As developers and business owners, we need to evaluate every promising new tool and trend when they emerge. Prime Video’s update suggests it’s maybe not always the smartest move to sell off all of our physical systems and convert everything to the cloud, so to speak.

Instead of using serverless or microservices-based architecture for every situation, you should consider a monolithic approach for long-running computing jobs or when there are predictable traffic spikes, as advised by Adrian Cockcroft. You should also consider monolithic architecture if you’re creating a tool or system if it’s going to be used by one team or application. That being said, microservices and serverless solutions often make sense for an organization of Amazon’s size.

Not everybody is as convinced by Kolny’s conversion. Lambos Petrou, a software developer at DataDog, blames the inefficiency on faulty programming. Others feel that the move from microservices to embedded containers is a fairly obvious solution.

Every time you add a microservice, you’re also adding an HTTPS call, OAuth authorization, and JSON transfer for each component. This makes your network more brittle and breakable. It can also be much more expensive, as you’re charged for each call.

Takeaways From The Current Debate

The main takeaway from the ‘microservices vs. monolith‘ “debate” is that there is definitely a time and a place for both architectures. Microservices can help you get a product to market much more quickly, for one thing. They can also play an important part in both DevOps and CI/CD.

You should never get complacent with your microservices-based architecture, though. Once your product is stable and established, consider conducting a periodic assessment to see where you can reduce or eliminate inefficiencies when possible.

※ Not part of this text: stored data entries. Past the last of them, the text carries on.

-- ==== Sys2Proof/Laws/KeptModes.lean ====
section
/-! SUPPORT. What every operation of Machine/Modes.lean keeps. -/
namespace Sys2Proof.Machine

theorem State.switchLines_kept {s0 : Start} (s : State) (before : Mode) (hG : Kept s0 s) :
    Kept s0 (State.switchLines s before) := by
  unfold State.switchLines
  try dsimp only
  iterate 25 (all_goals try with_reducible first
    | assumption | exact id_kept (by assumption) | apply State.switchLine_kept
    | refine forEach_kept (fun _ _ _ => ?_) ?_ | intro _ | split | refine Kept.mk' ?_ rfl rfl rfl rfl | dsimp only)

theorem State.releaseAll_kept {s0 : Start} (s : State) (cause : Nat) (ok : Group → Bool) (hG : Kept s0 s) :
    Kept s0 (State.releaseAll s cause ok) := by
  unfold State.releaseAll
  try dsimp only
  iterate 25 (all_goals try with_reducible first
    | assumption | exact id_kept (by assumption) | apply State.onGrp_kept | apply State.releaseNow_kept
    | refine forEach_kept (fun _ _ _ => ?_) ?_ | intro _ | split | refine Kept.mk' ?_ rfl rfl rfl rfl | dsimp only)

theorem State.voidLinks_kept {s0 : Start} (s : State) (hG : Kept s0 s) : Kept s0 (State.voidLinks s) := by
  unfold State.voidLinks
  try dsimp only
  iterate 25 (all_goals try with_reducible first
    | assumption | exact id_kept (by assumption) | intro _ | split | refine Kept.mk' ?_ rfl rfl rfl rfl | dsimp only)

theorem State.tidyLinks_kept {s0 : Start} (s : State) (hG : Kept s0 s) : Kept s0 (State.tidyLinks s) := by
  unfold State.tidyLinks
  try dsimp only
  iterate 25 (all_goals try with_reducible first
    | assumption | exact id_kept (by assumption) | intro _ | split | refine Kept.mk' ?_ rfl rfl rfl rfl | dsimp only)

theorem State.startScan_kept {s0 : Start} (s : State) (n : SweepName) (hG : Kept s0 s) :
    Kept s0 (State.startScan s n) := by
  unfold State.startScan
  try dsimp only
  iterate 25 (all_goals try with_reducible first
    | assumption | exact id_kept (by assumption) | apply State.startSweep_kept | apply State.tidyLinks_kept
    | apply State.voidLinks_kept | intro _ | split | refine Kept.mk' ?_ rfl rfl rfl rfl | dsimp only)

theorem State.restartWitness_kept {s0 : Start} (s : State) (hG : Kept s0 s) :
    Kept s0 (State.restartWitness s) := by
  unfold State.restartWitness
  try dsimp only
  iterate 25 (all_goals try with_reducible first
    | assumption | exact id_kept (by assumption) | intro _ | split | refine Kept.mk' ?_ rfl rfl rfl rfl | dsimp only)

theorem State.restartWalk_kept {s0 : Start} (s : State) (hG : Kept s0 s) : Kept s0 (State.restartWalk s) := by
  unfold State.restartWalk
  try dsimp only
  iterate 25 (all_goals try with_reducible first
    | assumption | exact id_kept (by assumption) | intro _ | split | refine Kept.mk' ?_ rfl rfl rfl rfl | dsimp only)

theorem State.standIn_kept {s0 : Start} (s : State) (r : Nat) (hG : Kept s0 s) : Kept s0 (State.standIn s r) := by
  unfold State.standIn
  try dsimp only
  iterate 25 (all_goals try with_reducible first
    | assumption | exact id_kept (by assumption) | apply State.recCount_kept | apply State.restartWalk_kept
    | apply State.restartWitness_kept | intro _ | split | refine Kept.mk' ?_ rfl rfl rfl rfl | dsimp only)

theorem State.endParking_kept {s0 : Start} (s : State) (back : Bool)  (hG : Kept s0 s) : Kept s0 (State.endParking s back) := by
  unfold State.endParking
  split
  · assumption
  · extract_lets a b r s1 w s2
    have h1 : Kept s0 s1 := by
      unfold s1
      exact Kept.mk' (State.endSweep_kept _ _ hG) rfl rfl rfl rfl
    have h2 : Kept s0 s2 := Kept.mk' h1 rfl rfl rfl rfl
    clear_value s2
    split
    · split
      · exact forEach_kept (fun x s h => State.onChan_kept _ _ _ h) h2
      · assumption
    · exact h1

theorem State.enterMode_kept {s0 : Start} (s : State) (m : Mode) (hG : Kept s0 s) : Kept s0 (State.enterMode s m) := by
  unfold State.enterMode
  extract_lets old c1 s1 s2 c2 c3 s3 s4 c4 s5 c5 s6 s7 c6 s8 s9 s10
  have h1 : Kept s0 s1 := Kept.mk' hG rfl rfl rfl rfl
  have h2 : Kept s0 s2 := by
    unfold s2; split
    · exact State.switchLines_kept _ _ h1
    · assumption
  have h3 : Kept s0 s3 := by
    unfold s3; split
    · exact Kept.mk' (State.releaseAll_kept _ _ _ h2) rfl rfl rfl rfl
    · assumption
  have h4 : Kept s0 s4 := by
    unfold s4; split
    · exact State.endParking_kept _ _ h3
    · assumption
  have h5 : Kept s0 s5 := by
    unfold s5; split
    · exact Kept.mk' h4 rfl rfl rfl rfl
    · assumption
  have h6 : Kept s0 s6 := by
    unfold s6; split
    · exact Kept.mk' h5 rfl rfl rfl rfl
    · assumption
  have h7 : Kept s0 s7 := by
    unfold s7; split
    · exact State.startSweep_kept _ _ h6
    · assumption
  have h8 : Kept s0 s8 := by
    unfold s8
    repeat' split
    · exact Kept.mk' h7 rfl rfl rfl rfl
    · exact Kept.mk' h7 rfl rfl rfl rfl
    · assumption
  have h9 : Kept s0 s9 := by
    unfold s9; split
    · exact forEach_kept (fun x s h => State.bypass_kept _ _ h) h8
    · assumption
  have h10 : Kept s0 s10 := by
    unfold s10; split
    · exact State.standIn_kept _ _ h9
    · assumption
  split
  · assumption
  · exact State.raiseHouse_kept _ _ h10

theorem State.parkCheck_kept {s0 : Start} (s : State) (hG : Kept s0 s) : Kept s0 (State.parkCheck s) := by
  unfold State.parkCheck
  try dsimp only
  iterate 25 (all_goals try with_reducible first
    | assumption | exact id_kept (by assumption) | apply State.enterMode_kept | intro _ | split
    | refine Kept.mk' ?_ rfl rfl rfl rfl | dsimp only)

theorem State.goTo_kept {s0 : Start} (s : State) (m : Mode) (hG : Kept s0 s) : Kept s0 (State.goTo s m) := by
  unfold State.goTo
  try dsimp only
  iterate 25 (all_goals try with_reducible first
    | assumption | exact id_kept (by assumption) | apply State.enterMode_kept | apply State.parkCheck_kept
    | apply State.startScan_kept | intro _ | split | refine Kept.mk' ?_ rfl rfl rfl rfl | dsimp only)

theorem State.settleMode_kept {s0 : Start} (s : State) (hG : Kept s0 s) : Kept s0 (State.settleMode s) := by
  unfold State.settleMode
  try dsimp only
  iterate 25 (all_goals try with_reducible first
    | assumption | exact id_kept (by assumption) | apply State.enterMode_kept | apply State.park_kept | intro _ | split
    | refine Kept.mk' ?_ rfl rfl rfl rfl | dsimp only)

theorem State.ackRung_kept {s0 : Start} (s : State) (r : Nat) (hG : Kept s0 s) : Kept s0 (State.ackRung s r) := by
  unfold State.ackRung
  try dsimp only
  iterate 25 (all_goals try with_reducible first
    | assumption | exact id_kept (by assumption) | apply State.raiseHouse_kept | intro _ | split
    | refine Kept.mk' ?_ rfl rfl rfl rfl | dsimp only)

theorem State.settleAck_kept {s0 : Start} (s : State) (hG : Kept s0 s) : Kept s0 (State.settleAck s) := by
  unfold State.settleAck
  try dsimp only
  iterate 25 (all_goals try with_reducible first
    | assumption | exact id_kept (by assumption) | apply State.ackRung_kept | intro _ | split
    | refine Kept.mk' ?_ rfl rfl rfl rfl | dsimp only)

end Sys2Proof.Machine
end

Scale may also dictate architectural decisions. As Amazon CTO Dr. Werner Vogels put it for All Things Distributed, “there is not one architectural pattern to rule them all. … My rule of thumb has been that with every order of magnitude of growth you should revisit your architecture, and determine whether it can still support the next order level of growth.”

With the hype calming down around microservices giving way to a more careful re-assessment, we’re offered the opportunity to realize there is no flashy or gimmicky replacement for solid coding, architecture, and development principles. We should be just as wary of the sudden reversal to the monolith, though, which could become the next cycle of splashy headlines.